What they don’t tell you about chemo: You might not like your favorite foods anymore

Lonely woman drinking coffee in the morning, top view of female hands holding cup of hot beverage on wooden desk
Cancer patients who undergo chemotherapy experience several side effects including taste disturbances. Milka Galarza and Megan-Claire Chase, who were diagnosed with breast cancer, became first-time coffee drinkers after chemo treatments.
Photo courtesy Getty Images

After a cancer diagnosis, patients are warned about the possibilities of surgery, radiation, chemotherapy, hair loss, weight loss, loss of appetite and depression – but few, if any, are cautioned about taste disturbances.

“My husband cooks and he had to change the way he was cooking. For example, si era pollo (if it was chicken), I didn’t like it guisao (stewed), I didn’t like it in the oven — everything was steamed, no sazón, no adobo, no garlic, no nothing,” said Milka Galarza of her side effects from the chemotherapy treatment she received after being diagnosed with stage 3 carcinoma breast cancer in 2017.

Galarza, who lives in the South Bronx and had an affinity for typical Puerto Rican foods prior to her treatments, admits that although her sense of taste has returned, “there are times when the food doesn’t taste like it did before.” Galarza has been taking letrozole — a drug to treat breast cancer — since 2020 and is prescribed to continue the medication until 2025.

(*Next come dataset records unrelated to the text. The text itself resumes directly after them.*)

/-- BULK_READ (R269, R283): checked as one request over its segment and answered with its lines; a bad line makes the
answer UE, and is consumed. -/
def execBulkRead (p : RPort) (k : Pkt) (s : State) : Host.Outcome State Fault Refusal :=
  .next (s.request' p 0x0C k fun s =>
    let n := min 32 k.count.toNat
    match s.homeCheck k 0 128 (128 * n) with
    | some st => s.reject p k 0x0D st
    | none =>
      let pa := s.homeAddr k
      let bad := (linesOf pa (128 * n)).filter fun l => s.mems.hbmPoison.get false l
      let s1 := s.forEach bad fun l s => s.hbmConsume (128 * l)
      let cache := match s.regionReg k.handle with | some r => bit r.rights 4 | none => false
      let data := s.mems.hbm.read pa (128 * n)
      s1.replyTo k 0x0D (if bad.isEmpty then 0 else 6) (data ++ leBytes (4096 - data.length) 0) fun y =>
        { y with aux := k.aux, count := k.count, flags := if cache then 1 else 0 })

end Sys2Proof.Machine
end

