-- ==== Sys2Proof/Machine/Dispatch.lean ====
section
/-! DEFINITION. The dispatch: one arm per command, each one direct call of its meaning. -/

namespace Sys2Proof.Machine
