-- ==== Sys2Proof/Machine/Idle.lean ====
section
/-! DEFINITION. What time alone does: one nanosecond of Lea and the beats of the compute regions (chapter 7). The step
takes it when no command waits. -/

namespace Sys2Proof.Machine

/-- Does the pace oscillator of a region run, phase-locked (R147, REGION.PACE LOCKED)? -/
def State.paced (s : State) (r : Nat) : Bool :=
  match (s.reg r).state with
  | .ready | .running | .halted | .test => bit s.time.pllLock (r / 2)
  | _ => false

/-- Lea advances by one tick; the slew adds or withholds one each time its parts make up a whole, until the offset is closed (R157,
R159). -/
def Time.tick (t : Time) : Time :=
  let f := t.frac + t.slew
  let closed (t : Time) : Time := if t.toClose ≤ 1 then { t with toClose := 0, slew := 0, frac := 0 } else { t with toClose := t.toClose - 1 }
  if f ≥ 1000000 then closed { t with lea := t.lea + 2, frac := f - 1000000 }
  else if f ≤ -1000000 then closed { t with frac := f + 1000000 }
  else { t with lea := t.lea + 1, frac := f }

/-- Every 1 us a copy of Lea that differs comes one tick nearer (R158). -/
def Time.nearer (t : Time) : Time :=
  if t.lea.toNat % 1000 = 0 then { t with copies := t.copies.foldl (fun c e => c.set 0 e.1 (e.2 - e.2.sign)) [] } else t

/-- Period of the pace oscillator, ps (R147). -/
def periodPs : Nat := 465

/-- Is no thread of the cell READY or issuing? -/
def CellSt.idle (x : CellSt) : Bool := x.threads.all fun t => decide (t.2.state ≠ .ready) && decide (t.2.state ≠ .running)

/-- A beat in which no thread of a cell is READY advances its CELL_IDLE (R82). -/
def State.countIdle (s : State) (r : Nat) : State :=
  s.forEach ((List.range 256).map (· + 256 * r)) fun c s => s.when (s.cel c).idle fun s => s.bump Ctr.cellIdle c

/-- The beat of a region ends: its rings, the cells that issued nothing, BEATS, and the counters of a stretched beat (R82, R125,
R148, R149). -/
def State.beatEnd (s0 : State) (r : Nat) : State :=
  let s := (s0.ringBeat r).countIdle r
  let n := s.beatLen r
  let s1 := s.modReg r fun x =>
    { x with beats := x.beats + 1, psAcc := x.psAcc - periodPs * n, gate := 0, trips := if x.droopLen > 1 then satAdd 0xFFFF x.trips 1 else x.trips }
  s1.when (decide (n > 1)) fun s => (s.bump Ctr.stretchBeats r).bump Ctr.stretchPeriods r (n - 1)

/-- Beat edges that are due, at most `fuel` of them. -/
def State.beatsDue (r : Nat) : Nat → State → State
  | 0, s => s
  | fuel + 1, s => if (s.reg r).psAcc ≥ periodPs * s.beatLen r then (s.beatEnd r).beatsDue r fuel else s

/-- One nanosecond of a region: at most three periods end in it. -/
def State.pace (s : State) (r : Nat) : State :=
  s.when (s.paced r) fun s => (s.modReg r fun x => { x with psAcc := x.psAcc + 1000 }).beatsDue r 3

/-- What the Skein, the Creel and the Reel do as time passes: bobbins whose IDLE frames after a grant are over send what waits, rings in RELOCK
lock again, a BARRIER switch counts the slots that it waits, what waits for rings goes on, and Reel requests whose line is free are
sent (R171, R183, R206, R272). -/
def State.circuits (s : State) : State := s.openBobs.offsetsApplied.waitBarrier.locksDone.wakeReel

/-- One nanosecond with no command. A module without management does not count (chapter 20). -/
def State.tick (s : State) : State :=
  s.when s.powered fun s => (({ s with time := s.time.tick.nearer }).forEach (List.range 16) fun r s => s.pace r).circuits

end Sys2Proof.Machine
end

“That’s a topic that we don’t cover that often, because we’re focused more on the hair loss and ‘you’re going to be nauseated’ and those types of things,” said Dr. Roshni Rao, chief of breast surgery at New York-Presbyterian/Columbia University Irving Medical Center.

An independent 1993 study published in Behaviour Research and Therapy monitored female breast cancer patients who underwent emetogenic chemotherapy — chemo that induces vomiting. The study found that patients developed a repugnance, aka learned food aversions (LFA), to any foods they consumed within a 24-hour period of receiving treatments.

“Cancer patients do show these types of conditioned responses,” said Dr. Jan Mohlman, a clinical psychologist and professor at William Paterson University. Among other clients, Mohlman also works with people undergoing chemotherapy in order to help recondition the psychological associations they have made with receiving treatments.

Mohlman explained that many treatment clinics give cancer patients an offensive-tasting drink which is also referred to as a “scapegoat” food, prior to giving them emetogenic chemotherapy. This is because patients tend to associate vomiting from chemo with the last food they consumed, therefore the patient will psychologically correlate the nausea they are experiencing to the offensive-tasting drink. Ironically, she said some people tend to enjoy their favorite meal before receiving chemo because they expect to not have much of an appetite afterward.

“What ends up happening is that people become conditioned to avoid and dislike their favorite meal because they associate it with throwing up,” Mohlman added.

When Megan-Claire Chase from Georgia was diagnosed with stage 2 invasive lobular breast cancer in 2015, she was prescribed doxorubicin as her chemo treatment – also commonly referred to as the “Red Devil” due to its color. As a result, Chase says that she could not consume red-colored food or drinks for two years after her chemo treatments.

“Every time I would see something red, I just got ill,” she said. Chase had to coach herself through her psychological connections and convince herself that the red food and drinks were safe to eat.

Some patients complain of disliking their once favorite foods, having phantom taste — an often unpleasant taste even though there is nothing in your mouth — or even eating new foods they never liked before.

But it’s not just foods. Chase could not use silverware because the metallic sensation reminded her of the metal taste she would experience throughout her chemo treatments. She went years using plasticware. Adversely, Chase admitted to never being a coffee drinker before treatment, but now says, “I can’t go a day without it.”

Currently, there is no cure for these taste aversions brought on by cancer treatment. Although patients are normally appointed a nutritionist to help with diet, Chase said, “I don’t feel a lot of nutritionists in the cancer centers were really equipped to handle [taste disturbances] because it’s a psychological issue.”

Mohlman suggests that patients experiencing such intrusions should attempt to keep anxiety levels down as mood can influence the intensity of taste.

“We have a long way to go in treating these and other psychological aspects of cancer treatment,” Mohlman said.